Data Science

NVIDIA RAPIDS 24.10 Introduces Accelerated NetworkX with Zero Code Change, Updates for UMAP and cuDF-Pandas

The RAPIDS v24.10 release takes another step forward in bringing accelerated computing to data scientists and developers with a seamless user experience. This blog post highlights the new features including:

  • Zero code change accelerated NetworkX is now generally available (GA)
  • Polars GPU engine in open beta
  • Bringing UMAP to larger-than-GPU-memory datasets
  • Improved cuDF pandas compatibility with NumPy and PyArrow
  • Guidelines for incorporating GPUs into GitHub-based CI systems
  • RAPIDS-wide support for Python 3.12 and and NumPy 2.x

Zero code change accelerated NetworkX

NetworkX accelerated by RAPIDS cuGraph is now GA in the 24.10 release beginning with NetworkX 3.4. This release adds GPU-accelerated graph creation, a new user experience, and expanded documentation.
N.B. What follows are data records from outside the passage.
@[simp] theorem State.setMem_ch0 (s : State) (m : Memory) : (s.setMem m).ch0 = s.ch0 := rfl

@[simp] theorem State.setMem_ch1 (s : State) (m : Memory) : (s.setMem m).ch1 = s.ch1 := rfl

@[simp] theorem State.setMem_mem (s : State) (m : Memory) : (s.setMem m).mem = m := rfl

@[simp] theorem State.setMem_params (s : State) (m : Memory) : (s.setMem m).params = s.params := rfl

@[simp] theorem State.setMem_stage (s : State) (m : Memory) : (s.setMem m).stage = s.stage := rfl

@[simp] theorem State.setMem_chan (s : State) (m : Memory) : (s.setMem m).chan = s.chan := rfl

@[simp] theorem State.setMem_host (s : State) (m : Memory) : (s.setMem m).host = s.host := rfl

@[simp] theorem State.setMem_busData (s : State) (m : Memory) : (s.setMem m).busData = s.busData := rfl

@[simp] theorem State.setMem_draws (s : State) (m : Memory) : (s.setMem m).draws = s.draws := rfl

/-! ### goto -/

@[simp] theorem State.goto_cfg (s : State) (g : Stage) (c : Ch) : (s.goto g c).cfg = s.cfg := rfl

@[simp] theorem State.goto_port (s : State) (g : Stage) (c : Ch) : (s.goto g c).port = s.port := rfl

@[simp] theorem State.goto_cursor (s : State) (g : Stage) (c : Ch) : (s.goto g c).cursor = s.cursor := rfl

@[simp] theorem State.goto_rice (s : State) (g : Stage) (c : Ch) : (s.goto g c).rice = s.rice := rfl

@[simp] theorem State.goto_parser (s : State) (g : Stage) (c : Ch) : (s.goto g c).parser = s.parser := rfl

@[simp] theorem State.goto_ch0 (s : State) (g : Stage) (c : Ch) : (s.goto g c).ch0 = s.ch0 := rfl

@[simp] theorem State.goto_ch1 (s : State) (g : Stage) (c : Ch) : (s.goto g c).ch1 = s.ch1 := rfl

@[simp] theorem State.goto_mem (s : State) (g : Stage) (c : Ch) : (s.goto g c).mem = s.mem := rfl

@[simp] theorem State.goto_params (s : State) (g : Stage) (c : Ch) : (s.goto g c).params = s.params := rfl

@[simp] theorem State.goto_stage (s : State) (g : Stage) (c : Ch) : (s.goto g c).stage = g := rfl

@[simp] theorem State.goto_chan (s : State) (g : Stage) (c : Ch) : (s.goto g c).chan = c := rfl

@[simp] theorem State.goto_host (s : State) (g : Stage) (c : Ch) : (s.goto g c).host = s.host := rfl

@[simp] theorem State.goto_busData (s : State) (g : Stage) (c : Ch) : (s.goto g c).busData = s.busData := rfl

@[simp] theorem State.goto_draws (s : State) (g : Stage) (c : Ch) : (s.goto g c).draws = s.draws := rfl

/-! ### setHost -/

@[simp] theorem State.setHost_cfg (s : State) (l : List HostOp) : (s.setHost l).cfg = s.cfg := rfl

@[simp] theorem State.setHost_port (s : State) (l : List HostOp) : (s.setHost l).port = s.port := rfl

@[simp] theorem State.setHost_cursor (s : State) (l : List HostOp) : (s.setHost l).cursor = s.cursor := rfl

@[simp] theorem State.setHost_rice (s : State) (l : List HostOp) : (s.setHost l).rice = s.rice := rfl

@[simp] theorem State.setHost_parser (s : State) (l : List HostOp) : (s.setHost l).parser = s.parser := rfl

@[simp] theorem State.setHost_ch0 (s : State) (l : List HostOp) : (s.setHost l).ch0 = s.ch0 := rfl

@[simp] theorem State.setHost_ch1 (s : State) (l : List HostOp) : (s.setHost l).ch1 = s.ch1 := rfl

@[simp] theorem State.setHost_mem (s : State) (l : List HostOp) : (s.setHost l).mem = s.mem := rfl

@[simp] theorem State.setHost_params (s : State) (l : List HostOp) : (s.setHost l).params = s.params := rfl

@[simp] theorem State.setHost_stage (s : State) (l : List HostOp) : (s.setHost l).stage = s.stage := rfl

@[simp] theorem State.setHost_chan (s : State) (l : List HostOp) : (s.setHost l).chan = s.chan := rfl

@[simp] theorem State.setHost_host (s : State) (l : List HostOp) : (s.setHost l).host = l := rfl

@[simp] theorem State.setHost_busData (s : State) (l : List HostOp) : (s.setHost l).busData = s.busData := rfl

@[simp] theorem State.setHost_draws (s : State) (l : List HostOp) : (s.setHost l).draws = s.draws := rfl

/-! ### endCommand -/

@[simp] theorem State.endCommand_cfg (s : State) : (s.endCommand).cfg = s.cfg := rfl

@[simp] theorem State.endCommand_port (s : State) : (s.endCommand).port = { s.port with busy := false, done := true, err := 0#4 } := rfl

@[simp] theorem State.endCommand_cursor (s : State) : (s.endCommand).cursor = s.cursor := rfl

@[simp] theorem State.endCommand_rice (s : State) : (s.endCommand).rice = s.rice := rfl

@[simp] theorem State.endCommand_parser (s : State) : (s.endCommand).parser = s.parser := rfl

@[simp] theorem State.endCommand_ch0 (s : State) : (s.endCommand).ch0 = s.ch0 := rfl

@[simp] theorem State.endCommand_ch1 (s : State) : (s.endCommand).ch1 = s.ch1 := rfl

@[simp] theorem State.endCommand_mem (s : State) : (s.endCommand).mem = s.mem := rfl

@[simp] theorem State.endCommand_params (s : State) : (s.endCommand).params = s.params := rfl

@[simp] theorem State.endCommand_stage (s : State) : (s.endCommand).stage = .idle := rfl

@[simp] theorem State.endCommand_chan (s : State) : (s.endCommand).chan = s.chan := rfl

@[simp] theorem State.endCommand_host (s : State) : (s.endCommand).host = s.host := rfl

@[simp] theorem State.endCommand_busData (s : State) : (s.endCommand).busData = s.busData := rfl

@[simp] theorem State.endCommand_draws (s : State) : (s.endCommand).draws = s.draws := rfl

/-! ### raiseError -/

@[simp] theorem State.raiseError_cfg (s : State) (e : ErrKind) : (s.raiseError e).cfg = s.cfg := rfl

@[simp] theorem State.raiseError_port (s : State) (e : ErrKind) : (s.raiseError e).port = { s.port with busy := false, done := true, err := e.code, outLen := if s.op = 1#4 then 0#32 else s.port.outLen } := rfl

@[simp] theorem State.raiseError_cursor (s : State) (e : ErrKind) : (s.raiseError e).cursor = s.cursor := rfl

@[simp] theorem State.raiseError_ch0 (s : State) (e : ErrKind) : (s.raiseError e).ch0 = .unspecified (s.draws + 16) := rfl

@[simp] theorem State.raiseError_ch1 (s : State) (e : ErrKind) : (s.raiseError e).ch1 = .unspecified (s.draws + 56) := rfl

@[simp] theorem State.raiseError_mem (s : State) (e : ErrKind) : (s.raiseError e).mem = s.mem := rfl

@[simp] theorem State.raiseError_params (s : State) (e : ErrKind) : (s.raiseError e).params = s.params := rfl

@[simp] theorem State.raiseError_stage (s : State) (e : ErrKind) : (s.raiseError e).stage = .idle := rfl

@[simp] theorem State.raiseError_chan (s : State) (e : ErrKind) : (s.raiseError e).chan = s.chan := rfl

@[simp] theorem State.raiseError_host (s : State) (e : ErrKind) : (s.raiseError e).host = s.host := rfl

@[simp] theorem State.raiseError_busData (s : State) (e : ErrKind) : (s.raiseError e).busData = s.busData := rfl

@[simp] theorem State.raiseError_draws (s : State) (e : ErrKind) : (s.raiseError e).draws = s.draws + errorDraws := rfl

/-! ### answer -/

@[simp] theorem State.answer_cfg (s : State) (v : Word) : (s.answer v).cfg = s.cfg := rfl

@[simp] theorem State.answer_port (s : State) (v : Word) : (s.answer v).port = s.port := rfl

@[simp] theorem State.answer_cursor (s : State) (v : Word) : (s.answer v).cursor = s.cursor := rfl

@[simp] theorem State.answer_rice (s : State) (v : Word) : (s.answer v).rice = s.rice := rfl

@[simp] theorem State.answer_parser (s : State) (v : Word) : (s.answer v).parser = s.parser := rfl

@[simp] theorem State.answer_ch0 (s : State) (v : Word) : (s.answer v).ch0 = s.ch0 := rfl

@[simp] theorem State.answer_ch1 (s : State) (v : Word) : (s.answer v).ch1 = s.ch1 := rfl

@[simp] theorem State.answer_mem (s : State) (v : Word) : (s.answer v).mem = s.mem := rfl

@[simp] theorem State.answer_params (s : State) (v : Word) : (s.answer v).params = s.params := rfl

@[simp] theorem State.answer_stage (s : State) (v : Word) : (s.answer v).stage = s.stage := rfl

@[simp] theorem State.answer_chan (s : State) (v : Word) : (s.answer v).chan = s.chan := rfl

@[simp] theorem State.answer_host (s : State) (v : Word) : (s.answer v).host = s.host := rfl

@[simp] theorem State.answer_busData (s : State) (v : Word) : (s.answer v).busData = v := rfl

@[simp] theorem State.answer_draws (s : State) (v : Word) : (s.answer v).draws = s.draws := rfl

@[simp] theorem State.raiseError_state (s : State) (e : ErrKind) : (s.raiseError e).parser.state = .halt := rfl

/-! ### setCh -/

@[simp] theorem State.setCh_cfg (s : State) (c : Ch) (r : ChanRegs) : (s.setCh c r).cfg = s.cfg := by
  cases c <;> rfl

@[simp] theorem State.setCh_port (s : State) (c : Ch) (r : ChanRegs) : (s.setCh c r).port = s.port := by
  cases c <;> rfl

@[simp] theorem State.setCh_cursor (s : State) (c : Ch) (r : ChanRegs) : (s.setCh c r).cursor = s.cursor := by
  cases c <;> rfl

@[simp] theorem State.setCh_rice (s : State) (c : Ch) (r : ChanRegs) : (s.setCh c r).rice = s.rice := by
  cases c <;> rfl

@[simp] theorem State.setCh_parser (s : State) (c : Ch) (r : ChanRegs) : (s.setCh c r).parser = s.parser := by
  cases c <;> rfl

@[simp] theorem State.setCh_mem (s : State) (c : Ch) (r : ChanRegs) : (s.setCh c r).mem = s.mem := by
  cases c <;> rfl

@[simp] theorem State.setCh_params (s : State) (c : Ch) (r : ChanRegs) : (s.setCh c r).params = s.params := by
  cases c <;> rfl

@[simp] theorem State.setCh_stage (s : State) (c : Ch) (r : ChanRegs) : (s.setCh c r).stage = s.stage := by
  cases c <;> rfl

@[simp] theorem State.setCh_chan (s : State) (c : Ch) (r : ChanRegs) : (s.setCh c r).chan = s.chan := by
  cases c <;> rfl

@[simp] theorem State.setCh_host (s : State) (c : Ch) (r : ChanRegs) : (s.setCh c r).host = s.host := by
  cases c <;> rfl

@[simp] theorem State.setCh_busData (s : State) (c : Ch) (r : ChanRegs) : (s.setCh c r).busData = s.busData := by
  cases c <;> rfl

@[simp] theorem State.setCh_draws (s : State) (c : Ch) (r : ChanRegs) : (s.setCh c r).draws = s.draws := by
  cases c <;> rfl

@[simp] theorem State.setCh_c0 (s : State) (r : ChanRegs) : s.setCh .c0 r = { s with ch0 := r } := rfl

@[simp] theorem State.setCh_c1 (s : State) (r : ChanRegs) : s.setCh .c1 r = { s with ch1 := r } := rfl

@[simp] theorem State.ch_c0 (s : State) : s.ch .c0 = s.ch0 := rfl

@[simp] theorem State.ch_c1 (s : State) : s.ch .c1 = s.ch1 := rfl

@[simp] theorem State.ch_setCh_same (s : State) (c : Ch) (r : ChanRegs) : (s.setCh c r).ch c = r := by
  cases c <;> rfl

theorem State.ch_setCh_other (s : State) (c d : Ch) (r : ChanRegs) (h : d ≠ c) : (s.setCh c r).ch d = s.ch d := by
  cases c <;> cases d <;> first | rfl | exact absurd rfl h

/-! ### What is computed from the fields -/

@[simp] theorem State.setCursor_op (s : State) (c : Cursor) : (s.setCursor c).op = s.op := rfl

@[simp] theorem State.setCursor_nch (s : State) (c : Cursor) : (s.setCursor c).nch = s.nch := rfl

@[simp] theorem State.setCursor_bps (s : State) (c : Cursor) : (s.setCursor c).bps = s.bps := rfl

@[simp] theorem State.setCursor_frameStride (s : State) (c : Cursor) : (s.setCursor c).frameStride = s.frameStride := rfl

@[simp] theorem State.setCursor_frameBytesMax (s : State) (c : Cursor) : (s.setCursor c).frameBytesMax = s.frameBytesMax := rfl

@[simp] theorem State.setCursor_endPos (s : State) (c : Cursor) : (s.setCursor c).endPos = s.endPos := rfl

@[simp] theorem State.setCursor_status (s : State) (c : Cursor) : (s.setCursor c).status = s.status := rfl

@[simp] theorem State.setCursor_irq (s : State) (c : Cursor) : (s.setCursor c).irq = s.irq := rfl

@[simp] theorem State.setCursor_decodeReady (s : State) (c : Cursor) : (s.setCursor c).decodeReady = s.decodeReady := rfl

@[simp] theorem State.setCursor_buffersOverlap (s : State) (c : Cursor) : (s.setCursor c).buffersOverlap = s.buffersOverlap := rfl

@[simp] theorem State.setCursor_chanBits (s : State) (c : Cursor) : (s.setCursor c).chanBits = s.chanBits := rfl

@[simp] theorem State.setCursor_zeroRunMask (s : State) (c : Cursor) : (s.setCursor c).zeroRunMask = s.zeroRunMask := rfl

@[simp] theorem State.setCursor_nextK (s : State) (c : Cursor) : (s.setCursor c).nextK = s.nextK := rfl

@[simp] theorem State.setCfg_op (s : State) (c : StreamCfg) : (s.setCfg c).op = s.op := rfl

@[simp] theorem State.setCfg_nch (s : State) (c : StreamCfg) : (s.setCfg c).nch = s.nch := rfl

@[simp] theorem State.setCfg_endPos (s : State) (c : StreamCfg) : (s.setCfg c).endPos = s.endPos := rfl

@[simp] theorem State.setCfg_pos (s : State) (c : StreamCfg) : (s.setCfg c).pos = s.pos := rfl

@[simp] theorem State.setCfg_irq (s : State) (c : StreamCfg) : (s.setCfg c).irq = s.irq := rfl

@[simp] theorem State.setCfg_buffersOverlap (s : State) (c : StreamCfg) : (s.setCfg c).buffersOverlap = s.buffersOverlap := rfl

@[simp] theorem State.setRice_op (s : State) (r : Rice) : (s.setRice r).op = s.op := rfl

@[simp] theorem State.setRice_nch (s : State) (r : Rice) : (s.setRice r).nch = s.nch := rfl

@[simp] theorem State.setRice_bps (s : State) (r : Rice) : (s.setRice r).bps = s.bps := rfl

@[simp] theorem State.setRice_frameStride (s : State) (r : Rice) : (s.setRice r).frameStride = s.frameStride := rfl

@[simp] theorem State.setRice_frameBytesMax (s : State) (r : Rice) : (s.setRice r).frameBytesMax = s.frameBytesMax := rfl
Accelerated graph construction enables full end-to-end acceleration for NetworkX workflows, which is particularly valuable for workflows with large graphs where conversion between CPU and GPU can reduce performance.

The full end-to-end accelerated NetworkX experience is now enabled by setting the NX_CUGRAPH_AUTOCONFIG environment variable to True.

%env NX_CURGAPH_AUTOCONFIG=True

import pandas as pd
import networkx as nx

url = "https://data.rapids.ai/cugraph/datasets/cit-Patents.csv"
df = pd.read_csv(url, sep=" ", names=["src", "dst"], dtype="int32")
G = nx.from_pandas_edgelist(df, source="src", target="dst")

%time result = nx.betweenness_centrality(G, k=10)

End-to-end acceleration enables workflows using algorithms like betweenness centrality, PageRank, and more to experience speedups of up to 10, 50, or even 500x for some algorithms on larger graphs.

Horizontal bar chart showing PageRank algorithm used to compute values for a citation graph of U.S. patents (4M nodes, 16M edges) is 70x faster than NetworkX on CPU. 
Figure 1. The PageRank algorithm run on a citation graph of U.S. patents (4M nodes, 16M edges) is 70x faster than NetworkX on CPU; SW: NetworkX 3.4.1, cuGraph/nx-cugraph 24.10; GPU: NVIDIA A100 80GB; CPU: Intel Xeon w9-3495X (56 cores) 250GB
Horizontal bar chart showing betweenness centrality algorithm used to compute values for the Live Journal social network (5M nodes, 69M edges, k=100) is 485x faster than NetworkX on CPU.
Figure 2. The betweenness centrality algorithm run on the Live Journal social network (5M nodes, 69M edges) is 485x faster than NetworkX on CPU for number of samples (k) set to 100.; SW: NetworkX 3.4.1, cuGraph/nx-cugraph 24.10; GPU: NVIDIA A100 80GB; CPU: Intel Xeon w9-3495X (56 cores) 250GB

You can learn more about NetworkX accelerated by cuGraph in the documentation and explore the code for the benchmarks above here.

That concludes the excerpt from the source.